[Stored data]

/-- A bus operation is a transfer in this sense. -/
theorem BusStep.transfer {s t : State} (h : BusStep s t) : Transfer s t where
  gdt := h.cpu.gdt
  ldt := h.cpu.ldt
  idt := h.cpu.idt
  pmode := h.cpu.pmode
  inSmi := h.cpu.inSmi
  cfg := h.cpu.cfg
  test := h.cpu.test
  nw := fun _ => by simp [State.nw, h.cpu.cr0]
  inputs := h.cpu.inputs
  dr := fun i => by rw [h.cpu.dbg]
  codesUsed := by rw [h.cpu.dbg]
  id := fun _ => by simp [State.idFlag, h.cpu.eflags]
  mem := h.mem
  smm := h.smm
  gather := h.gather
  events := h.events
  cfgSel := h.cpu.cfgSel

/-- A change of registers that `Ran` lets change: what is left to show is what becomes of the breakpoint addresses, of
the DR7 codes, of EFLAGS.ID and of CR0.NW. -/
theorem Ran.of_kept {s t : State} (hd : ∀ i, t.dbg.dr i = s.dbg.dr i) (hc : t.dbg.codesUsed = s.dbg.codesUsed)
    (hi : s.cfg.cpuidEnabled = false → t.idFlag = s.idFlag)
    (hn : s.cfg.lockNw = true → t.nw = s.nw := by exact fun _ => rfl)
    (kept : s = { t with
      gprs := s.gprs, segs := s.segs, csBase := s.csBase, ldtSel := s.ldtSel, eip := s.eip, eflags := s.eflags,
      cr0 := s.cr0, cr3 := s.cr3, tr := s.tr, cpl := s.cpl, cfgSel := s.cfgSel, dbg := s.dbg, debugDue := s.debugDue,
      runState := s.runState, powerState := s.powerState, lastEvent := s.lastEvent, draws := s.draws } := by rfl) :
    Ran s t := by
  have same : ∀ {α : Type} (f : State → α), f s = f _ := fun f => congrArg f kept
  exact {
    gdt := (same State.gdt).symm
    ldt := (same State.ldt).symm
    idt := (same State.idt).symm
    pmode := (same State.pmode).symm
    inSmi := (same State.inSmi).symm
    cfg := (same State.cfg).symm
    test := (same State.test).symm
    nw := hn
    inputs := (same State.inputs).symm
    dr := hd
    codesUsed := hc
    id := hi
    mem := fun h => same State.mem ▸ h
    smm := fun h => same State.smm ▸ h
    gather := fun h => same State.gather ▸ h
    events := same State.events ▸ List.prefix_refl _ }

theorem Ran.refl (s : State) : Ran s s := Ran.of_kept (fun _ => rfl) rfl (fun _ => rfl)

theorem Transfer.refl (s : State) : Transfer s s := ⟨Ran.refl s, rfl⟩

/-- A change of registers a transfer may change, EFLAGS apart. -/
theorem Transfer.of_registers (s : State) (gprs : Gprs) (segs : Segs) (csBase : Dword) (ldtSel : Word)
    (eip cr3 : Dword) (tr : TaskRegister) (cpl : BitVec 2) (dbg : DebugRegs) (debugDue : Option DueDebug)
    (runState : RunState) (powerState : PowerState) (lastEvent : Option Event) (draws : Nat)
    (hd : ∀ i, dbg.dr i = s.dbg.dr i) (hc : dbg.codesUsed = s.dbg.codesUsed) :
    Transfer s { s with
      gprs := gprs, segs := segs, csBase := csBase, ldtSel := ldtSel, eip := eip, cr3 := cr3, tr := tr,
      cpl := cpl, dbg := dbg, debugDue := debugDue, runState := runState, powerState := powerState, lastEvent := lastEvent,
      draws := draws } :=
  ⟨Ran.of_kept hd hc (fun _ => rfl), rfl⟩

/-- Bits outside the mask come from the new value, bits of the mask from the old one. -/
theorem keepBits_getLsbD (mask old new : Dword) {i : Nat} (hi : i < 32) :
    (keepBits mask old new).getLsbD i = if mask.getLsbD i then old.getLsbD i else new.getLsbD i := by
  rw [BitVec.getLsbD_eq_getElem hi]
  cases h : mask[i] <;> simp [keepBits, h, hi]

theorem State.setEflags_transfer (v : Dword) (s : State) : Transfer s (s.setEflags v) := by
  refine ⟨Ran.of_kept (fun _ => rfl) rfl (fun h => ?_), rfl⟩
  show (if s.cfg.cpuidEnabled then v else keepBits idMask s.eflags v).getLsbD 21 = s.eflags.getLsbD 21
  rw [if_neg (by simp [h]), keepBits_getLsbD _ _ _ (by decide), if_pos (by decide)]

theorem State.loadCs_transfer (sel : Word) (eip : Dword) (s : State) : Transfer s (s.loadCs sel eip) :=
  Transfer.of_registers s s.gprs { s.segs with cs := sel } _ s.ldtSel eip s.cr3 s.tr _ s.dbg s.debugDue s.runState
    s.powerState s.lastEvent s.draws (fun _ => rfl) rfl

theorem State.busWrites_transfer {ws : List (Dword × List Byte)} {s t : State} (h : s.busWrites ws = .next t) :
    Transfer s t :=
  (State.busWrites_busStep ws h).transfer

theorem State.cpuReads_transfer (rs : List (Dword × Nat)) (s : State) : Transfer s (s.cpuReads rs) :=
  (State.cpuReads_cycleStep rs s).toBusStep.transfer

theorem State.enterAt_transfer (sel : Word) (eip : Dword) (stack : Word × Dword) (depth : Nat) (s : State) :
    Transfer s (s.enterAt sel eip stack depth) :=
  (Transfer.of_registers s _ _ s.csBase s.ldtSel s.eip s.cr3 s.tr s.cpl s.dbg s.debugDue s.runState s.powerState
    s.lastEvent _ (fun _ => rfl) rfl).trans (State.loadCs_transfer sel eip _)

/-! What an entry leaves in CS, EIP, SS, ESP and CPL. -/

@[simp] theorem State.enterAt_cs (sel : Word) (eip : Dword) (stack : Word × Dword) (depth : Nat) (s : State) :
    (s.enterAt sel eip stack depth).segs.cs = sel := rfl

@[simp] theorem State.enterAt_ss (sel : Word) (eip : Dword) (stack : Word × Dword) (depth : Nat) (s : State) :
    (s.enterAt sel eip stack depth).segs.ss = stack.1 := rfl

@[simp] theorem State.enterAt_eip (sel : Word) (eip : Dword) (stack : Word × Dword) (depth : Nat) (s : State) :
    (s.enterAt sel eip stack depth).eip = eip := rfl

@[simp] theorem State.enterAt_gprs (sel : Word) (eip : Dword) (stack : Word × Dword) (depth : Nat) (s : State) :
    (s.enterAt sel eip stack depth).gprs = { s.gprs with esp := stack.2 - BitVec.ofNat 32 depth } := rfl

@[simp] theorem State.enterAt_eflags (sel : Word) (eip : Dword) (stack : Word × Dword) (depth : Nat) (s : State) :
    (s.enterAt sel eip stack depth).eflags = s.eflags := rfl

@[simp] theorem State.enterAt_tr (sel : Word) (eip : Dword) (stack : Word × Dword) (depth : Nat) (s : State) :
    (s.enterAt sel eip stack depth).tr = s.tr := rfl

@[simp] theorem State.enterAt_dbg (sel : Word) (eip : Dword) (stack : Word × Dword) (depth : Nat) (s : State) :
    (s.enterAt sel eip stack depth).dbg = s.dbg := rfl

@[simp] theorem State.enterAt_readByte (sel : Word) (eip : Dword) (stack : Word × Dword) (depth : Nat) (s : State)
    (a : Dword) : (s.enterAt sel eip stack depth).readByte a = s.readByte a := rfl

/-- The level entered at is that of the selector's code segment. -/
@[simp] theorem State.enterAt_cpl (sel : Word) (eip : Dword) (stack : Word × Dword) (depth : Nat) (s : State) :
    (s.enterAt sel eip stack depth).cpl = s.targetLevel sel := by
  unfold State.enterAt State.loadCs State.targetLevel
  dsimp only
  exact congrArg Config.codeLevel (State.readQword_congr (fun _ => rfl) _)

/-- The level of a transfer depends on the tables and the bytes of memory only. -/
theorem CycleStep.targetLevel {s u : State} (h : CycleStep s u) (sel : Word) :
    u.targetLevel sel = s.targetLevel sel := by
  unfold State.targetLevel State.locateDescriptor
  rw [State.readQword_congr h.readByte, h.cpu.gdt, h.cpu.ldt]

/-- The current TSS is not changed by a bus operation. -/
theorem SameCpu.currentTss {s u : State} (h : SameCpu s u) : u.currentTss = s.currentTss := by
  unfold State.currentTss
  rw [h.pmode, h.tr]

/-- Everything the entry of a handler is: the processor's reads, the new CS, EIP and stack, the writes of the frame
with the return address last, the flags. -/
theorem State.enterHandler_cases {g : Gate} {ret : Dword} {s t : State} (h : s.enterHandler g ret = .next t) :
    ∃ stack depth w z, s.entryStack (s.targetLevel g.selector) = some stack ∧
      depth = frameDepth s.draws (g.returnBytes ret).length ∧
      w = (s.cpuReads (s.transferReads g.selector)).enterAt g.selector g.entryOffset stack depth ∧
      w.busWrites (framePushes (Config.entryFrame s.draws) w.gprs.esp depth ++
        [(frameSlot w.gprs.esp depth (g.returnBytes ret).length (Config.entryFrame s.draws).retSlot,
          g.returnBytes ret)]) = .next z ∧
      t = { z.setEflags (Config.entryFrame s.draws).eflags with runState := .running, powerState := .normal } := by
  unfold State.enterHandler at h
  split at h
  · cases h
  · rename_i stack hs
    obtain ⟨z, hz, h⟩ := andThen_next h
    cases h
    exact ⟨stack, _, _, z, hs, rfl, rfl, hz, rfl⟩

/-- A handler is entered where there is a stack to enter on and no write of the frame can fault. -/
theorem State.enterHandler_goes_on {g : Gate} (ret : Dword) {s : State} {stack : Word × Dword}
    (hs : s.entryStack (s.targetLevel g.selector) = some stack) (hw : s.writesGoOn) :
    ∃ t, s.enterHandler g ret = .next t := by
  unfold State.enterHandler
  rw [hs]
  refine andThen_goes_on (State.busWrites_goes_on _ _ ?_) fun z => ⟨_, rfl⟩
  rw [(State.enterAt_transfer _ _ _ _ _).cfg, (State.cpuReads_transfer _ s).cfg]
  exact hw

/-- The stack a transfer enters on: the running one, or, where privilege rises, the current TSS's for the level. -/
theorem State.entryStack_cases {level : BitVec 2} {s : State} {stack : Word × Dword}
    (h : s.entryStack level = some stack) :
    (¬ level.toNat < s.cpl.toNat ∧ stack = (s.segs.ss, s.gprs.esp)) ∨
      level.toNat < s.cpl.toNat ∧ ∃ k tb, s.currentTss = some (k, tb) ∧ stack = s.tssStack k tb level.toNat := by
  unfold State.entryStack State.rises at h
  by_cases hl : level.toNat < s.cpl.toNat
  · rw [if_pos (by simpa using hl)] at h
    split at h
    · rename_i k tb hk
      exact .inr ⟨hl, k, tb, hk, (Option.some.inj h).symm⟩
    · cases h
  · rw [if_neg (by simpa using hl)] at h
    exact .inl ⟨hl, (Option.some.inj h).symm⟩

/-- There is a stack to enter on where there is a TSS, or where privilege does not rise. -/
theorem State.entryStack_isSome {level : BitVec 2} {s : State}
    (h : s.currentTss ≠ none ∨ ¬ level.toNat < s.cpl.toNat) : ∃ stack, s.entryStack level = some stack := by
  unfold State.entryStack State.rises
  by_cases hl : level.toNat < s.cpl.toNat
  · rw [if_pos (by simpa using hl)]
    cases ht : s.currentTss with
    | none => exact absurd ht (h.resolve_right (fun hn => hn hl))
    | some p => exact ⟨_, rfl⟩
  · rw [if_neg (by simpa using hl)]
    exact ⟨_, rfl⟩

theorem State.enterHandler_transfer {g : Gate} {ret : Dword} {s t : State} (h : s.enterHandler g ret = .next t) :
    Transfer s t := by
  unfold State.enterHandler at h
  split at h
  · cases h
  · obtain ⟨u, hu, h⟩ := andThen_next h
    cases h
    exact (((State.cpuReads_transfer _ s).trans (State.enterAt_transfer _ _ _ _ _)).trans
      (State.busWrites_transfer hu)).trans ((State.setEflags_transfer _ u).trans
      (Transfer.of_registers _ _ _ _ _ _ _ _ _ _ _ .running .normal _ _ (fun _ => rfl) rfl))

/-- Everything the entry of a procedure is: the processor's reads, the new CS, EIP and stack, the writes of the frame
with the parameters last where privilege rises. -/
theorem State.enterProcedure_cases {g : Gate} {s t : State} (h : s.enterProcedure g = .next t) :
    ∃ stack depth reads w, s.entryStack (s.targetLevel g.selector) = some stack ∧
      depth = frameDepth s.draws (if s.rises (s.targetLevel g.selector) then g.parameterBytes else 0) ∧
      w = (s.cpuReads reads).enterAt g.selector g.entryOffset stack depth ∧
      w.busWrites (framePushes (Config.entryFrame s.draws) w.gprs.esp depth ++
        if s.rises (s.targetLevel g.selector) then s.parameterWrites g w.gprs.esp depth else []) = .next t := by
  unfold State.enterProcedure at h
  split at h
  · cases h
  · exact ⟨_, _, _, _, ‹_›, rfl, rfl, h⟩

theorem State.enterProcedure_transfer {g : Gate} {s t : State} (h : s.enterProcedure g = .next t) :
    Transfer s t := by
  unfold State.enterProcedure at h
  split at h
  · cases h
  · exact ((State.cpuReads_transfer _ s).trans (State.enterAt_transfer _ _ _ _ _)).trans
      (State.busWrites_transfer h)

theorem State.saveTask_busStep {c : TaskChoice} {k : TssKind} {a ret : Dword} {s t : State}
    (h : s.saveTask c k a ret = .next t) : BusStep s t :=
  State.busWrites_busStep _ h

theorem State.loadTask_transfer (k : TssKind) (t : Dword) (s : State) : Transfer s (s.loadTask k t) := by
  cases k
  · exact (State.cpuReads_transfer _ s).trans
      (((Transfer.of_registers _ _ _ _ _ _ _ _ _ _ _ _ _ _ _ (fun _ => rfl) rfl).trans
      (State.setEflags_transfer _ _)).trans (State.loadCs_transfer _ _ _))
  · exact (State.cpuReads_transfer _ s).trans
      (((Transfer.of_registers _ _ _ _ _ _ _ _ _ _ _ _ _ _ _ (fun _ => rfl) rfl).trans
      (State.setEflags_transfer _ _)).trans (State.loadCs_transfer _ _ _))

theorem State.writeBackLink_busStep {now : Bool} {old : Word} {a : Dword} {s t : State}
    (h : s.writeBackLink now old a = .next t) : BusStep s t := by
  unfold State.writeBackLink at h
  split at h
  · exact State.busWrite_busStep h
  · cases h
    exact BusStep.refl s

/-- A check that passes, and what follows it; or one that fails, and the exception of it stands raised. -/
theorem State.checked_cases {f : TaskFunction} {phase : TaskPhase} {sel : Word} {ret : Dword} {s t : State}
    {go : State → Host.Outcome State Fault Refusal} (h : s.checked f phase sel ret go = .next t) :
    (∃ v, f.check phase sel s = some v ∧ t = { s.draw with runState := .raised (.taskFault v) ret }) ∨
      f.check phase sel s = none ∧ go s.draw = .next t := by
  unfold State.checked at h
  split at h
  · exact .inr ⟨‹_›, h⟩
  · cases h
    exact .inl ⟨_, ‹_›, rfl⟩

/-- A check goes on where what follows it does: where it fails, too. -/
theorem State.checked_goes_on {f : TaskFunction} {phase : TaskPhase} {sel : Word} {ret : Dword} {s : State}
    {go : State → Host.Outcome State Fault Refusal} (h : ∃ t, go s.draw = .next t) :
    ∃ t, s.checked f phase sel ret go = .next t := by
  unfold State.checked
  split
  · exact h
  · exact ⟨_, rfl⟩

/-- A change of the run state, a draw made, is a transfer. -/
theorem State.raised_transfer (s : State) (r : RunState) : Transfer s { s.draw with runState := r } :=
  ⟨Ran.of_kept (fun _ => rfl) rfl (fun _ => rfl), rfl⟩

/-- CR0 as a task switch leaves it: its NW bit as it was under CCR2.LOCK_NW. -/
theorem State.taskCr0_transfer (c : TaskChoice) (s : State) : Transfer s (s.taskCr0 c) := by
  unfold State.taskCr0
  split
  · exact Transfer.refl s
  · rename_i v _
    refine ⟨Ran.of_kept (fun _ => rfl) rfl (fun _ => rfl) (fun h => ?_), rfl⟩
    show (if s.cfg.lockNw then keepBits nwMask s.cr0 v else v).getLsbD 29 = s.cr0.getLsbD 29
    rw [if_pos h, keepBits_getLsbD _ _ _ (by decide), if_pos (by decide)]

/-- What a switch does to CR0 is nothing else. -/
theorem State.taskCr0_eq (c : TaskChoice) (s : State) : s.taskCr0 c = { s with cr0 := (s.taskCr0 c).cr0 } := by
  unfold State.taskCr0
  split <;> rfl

---

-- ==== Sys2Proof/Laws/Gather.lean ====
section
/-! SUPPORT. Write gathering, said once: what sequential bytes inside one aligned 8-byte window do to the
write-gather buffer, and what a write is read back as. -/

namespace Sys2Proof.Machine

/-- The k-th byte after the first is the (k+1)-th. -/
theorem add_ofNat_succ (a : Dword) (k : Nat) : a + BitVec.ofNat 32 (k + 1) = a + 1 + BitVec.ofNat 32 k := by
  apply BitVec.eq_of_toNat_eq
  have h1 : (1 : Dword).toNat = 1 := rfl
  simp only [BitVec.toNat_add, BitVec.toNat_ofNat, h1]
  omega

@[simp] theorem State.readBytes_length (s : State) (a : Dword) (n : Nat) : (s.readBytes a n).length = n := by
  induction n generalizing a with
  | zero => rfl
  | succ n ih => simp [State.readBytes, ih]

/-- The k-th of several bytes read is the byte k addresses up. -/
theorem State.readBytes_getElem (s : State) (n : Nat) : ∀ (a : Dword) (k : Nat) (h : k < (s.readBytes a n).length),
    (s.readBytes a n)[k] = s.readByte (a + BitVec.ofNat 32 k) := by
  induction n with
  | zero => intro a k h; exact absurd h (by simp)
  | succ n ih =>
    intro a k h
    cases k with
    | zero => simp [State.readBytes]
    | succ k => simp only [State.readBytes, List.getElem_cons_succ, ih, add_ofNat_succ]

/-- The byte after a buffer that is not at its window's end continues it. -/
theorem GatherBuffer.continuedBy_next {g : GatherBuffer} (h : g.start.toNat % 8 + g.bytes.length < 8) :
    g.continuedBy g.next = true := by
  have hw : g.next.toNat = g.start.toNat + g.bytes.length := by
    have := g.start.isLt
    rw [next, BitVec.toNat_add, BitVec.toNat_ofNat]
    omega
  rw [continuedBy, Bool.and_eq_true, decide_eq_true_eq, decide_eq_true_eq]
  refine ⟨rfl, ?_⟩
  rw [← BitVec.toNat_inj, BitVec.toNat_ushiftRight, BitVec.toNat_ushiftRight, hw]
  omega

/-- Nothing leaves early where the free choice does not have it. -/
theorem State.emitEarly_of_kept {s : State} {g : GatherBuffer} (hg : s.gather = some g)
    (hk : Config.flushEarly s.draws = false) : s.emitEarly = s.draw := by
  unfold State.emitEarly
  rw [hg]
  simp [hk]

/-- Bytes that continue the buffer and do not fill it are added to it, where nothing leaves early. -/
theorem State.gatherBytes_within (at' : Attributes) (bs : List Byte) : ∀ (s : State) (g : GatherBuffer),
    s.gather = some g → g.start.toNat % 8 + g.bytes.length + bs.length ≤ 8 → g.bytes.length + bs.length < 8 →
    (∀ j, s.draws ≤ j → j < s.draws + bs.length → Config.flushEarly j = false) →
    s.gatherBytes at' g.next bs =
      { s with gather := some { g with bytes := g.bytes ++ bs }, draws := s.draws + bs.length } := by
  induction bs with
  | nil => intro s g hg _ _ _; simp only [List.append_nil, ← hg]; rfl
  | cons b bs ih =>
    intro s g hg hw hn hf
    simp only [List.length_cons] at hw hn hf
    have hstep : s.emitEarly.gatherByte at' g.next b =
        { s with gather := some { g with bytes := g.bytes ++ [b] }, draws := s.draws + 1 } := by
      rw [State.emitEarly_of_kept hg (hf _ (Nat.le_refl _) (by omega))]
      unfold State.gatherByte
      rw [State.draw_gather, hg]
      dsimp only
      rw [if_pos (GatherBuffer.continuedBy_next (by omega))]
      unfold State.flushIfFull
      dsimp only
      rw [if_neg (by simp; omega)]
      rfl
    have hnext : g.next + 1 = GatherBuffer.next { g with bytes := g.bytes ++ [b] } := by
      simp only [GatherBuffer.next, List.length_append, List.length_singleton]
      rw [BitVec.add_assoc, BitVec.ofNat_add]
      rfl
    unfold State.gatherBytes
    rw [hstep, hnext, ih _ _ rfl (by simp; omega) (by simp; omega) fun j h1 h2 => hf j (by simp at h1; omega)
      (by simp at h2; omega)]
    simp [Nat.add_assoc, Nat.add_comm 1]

--

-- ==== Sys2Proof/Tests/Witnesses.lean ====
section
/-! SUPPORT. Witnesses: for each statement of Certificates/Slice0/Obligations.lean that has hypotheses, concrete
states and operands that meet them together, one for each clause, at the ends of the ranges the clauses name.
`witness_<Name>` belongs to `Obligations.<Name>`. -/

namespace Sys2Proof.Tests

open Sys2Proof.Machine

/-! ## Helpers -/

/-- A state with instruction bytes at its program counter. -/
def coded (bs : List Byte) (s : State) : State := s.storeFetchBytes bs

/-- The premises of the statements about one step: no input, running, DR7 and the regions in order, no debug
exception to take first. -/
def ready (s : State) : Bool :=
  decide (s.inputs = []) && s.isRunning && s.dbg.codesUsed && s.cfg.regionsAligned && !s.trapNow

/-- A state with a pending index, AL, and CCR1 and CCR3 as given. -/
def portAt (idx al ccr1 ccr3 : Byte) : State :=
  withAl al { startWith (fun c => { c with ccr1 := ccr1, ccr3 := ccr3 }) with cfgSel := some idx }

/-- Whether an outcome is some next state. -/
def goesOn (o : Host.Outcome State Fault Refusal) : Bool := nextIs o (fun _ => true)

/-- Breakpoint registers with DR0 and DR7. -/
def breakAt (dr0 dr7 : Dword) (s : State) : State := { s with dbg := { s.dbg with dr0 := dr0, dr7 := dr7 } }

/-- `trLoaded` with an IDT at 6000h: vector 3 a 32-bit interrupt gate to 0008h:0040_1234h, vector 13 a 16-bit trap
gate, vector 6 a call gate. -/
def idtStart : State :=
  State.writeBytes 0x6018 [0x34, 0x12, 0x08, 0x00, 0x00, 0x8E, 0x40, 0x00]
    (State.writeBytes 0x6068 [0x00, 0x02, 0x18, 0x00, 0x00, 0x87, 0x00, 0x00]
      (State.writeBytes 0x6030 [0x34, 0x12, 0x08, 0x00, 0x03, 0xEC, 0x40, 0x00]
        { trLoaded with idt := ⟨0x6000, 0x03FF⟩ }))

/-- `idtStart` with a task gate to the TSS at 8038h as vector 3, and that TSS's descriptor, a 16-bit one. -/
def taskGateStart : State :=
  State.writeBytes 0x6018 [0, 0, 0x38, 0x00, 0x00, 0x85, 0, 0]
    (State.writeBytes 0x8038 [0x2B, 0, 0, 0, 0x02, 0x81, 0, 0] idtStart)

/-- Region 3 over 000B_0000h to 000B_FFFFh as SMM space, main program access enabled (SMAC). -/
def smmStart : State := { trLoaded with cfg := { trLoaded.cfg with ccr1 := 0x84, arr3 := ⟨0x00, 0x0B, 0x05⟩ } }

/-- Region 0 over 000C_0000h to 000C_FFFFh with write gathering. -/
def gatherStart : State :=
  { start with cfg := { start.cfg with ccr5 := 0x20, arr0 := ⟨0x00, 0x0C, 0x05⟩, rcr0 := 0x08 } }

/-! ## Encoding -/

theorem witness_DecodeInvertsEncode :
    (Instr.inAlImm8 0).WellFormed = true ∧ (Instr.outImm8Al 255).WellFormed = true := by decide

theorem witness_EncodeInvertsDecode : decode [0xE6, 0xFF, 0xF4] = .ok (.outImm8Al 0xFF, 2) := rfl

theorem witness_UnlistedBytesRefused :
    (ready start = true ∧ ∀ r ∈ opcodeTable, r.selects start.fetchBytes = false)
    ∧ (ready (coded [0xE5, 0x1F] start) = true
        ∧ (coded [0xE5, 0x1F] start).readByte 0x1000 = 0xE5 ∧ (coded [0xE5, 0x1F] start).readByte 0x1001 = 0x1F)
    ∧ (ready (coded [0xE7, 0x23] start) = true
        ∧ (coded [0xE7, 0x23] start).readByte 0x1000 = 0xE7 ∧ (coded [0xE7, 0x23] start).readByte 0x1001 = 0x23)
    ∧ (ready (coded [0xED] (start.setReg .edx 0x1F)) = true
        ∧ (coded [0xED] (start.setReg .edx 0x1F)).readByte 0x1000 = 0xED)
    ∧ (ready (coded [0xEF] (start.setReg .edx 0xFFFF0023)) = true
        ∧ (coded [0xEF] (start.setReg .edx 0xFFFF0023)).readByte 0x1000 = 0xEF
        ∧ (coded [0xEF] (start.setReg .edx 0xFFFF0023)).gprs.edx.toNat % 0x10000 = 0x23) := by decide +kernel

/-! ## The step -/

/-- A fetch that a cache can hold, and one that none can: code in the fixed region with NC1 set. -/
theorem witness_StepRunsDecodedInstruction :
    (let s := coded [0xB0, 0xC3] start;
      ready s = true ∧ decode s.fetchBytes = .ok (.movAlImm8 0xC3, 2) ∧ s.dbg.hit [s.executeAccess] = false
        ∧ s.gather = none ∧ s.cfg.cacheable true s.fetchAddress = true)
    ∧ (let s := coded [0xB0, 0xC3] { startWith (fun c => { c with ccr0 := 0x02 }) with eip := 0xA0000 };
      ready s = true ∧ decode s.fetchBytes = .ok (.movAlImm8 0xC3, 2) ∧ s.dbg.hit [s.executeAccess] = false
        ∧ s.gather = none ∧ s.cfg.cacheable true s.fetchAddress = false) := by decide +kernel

**EXERCISE GOAL:** Using the data above, reproduce exactly the lines between those holding "0x1000 = 0xEF" and "NC1 set. -/", inclusive, and no others.

**ANSWER BOX:**
        ∧ (coded [0xEF] (start.setReg .edx 0xFFFF0023)).readByte 0x1000 = 0xEF
        ∧ (coded [0xEF] (start.setReg .edx 0xFFFF0023)).gprs.edx.toNat % 0x10000 = 0x23) := by decide +kernel

/-! ## The step -/

/-- A fetch that a cache can hold, and one that none can: code in the fixed region with NC1 set. -/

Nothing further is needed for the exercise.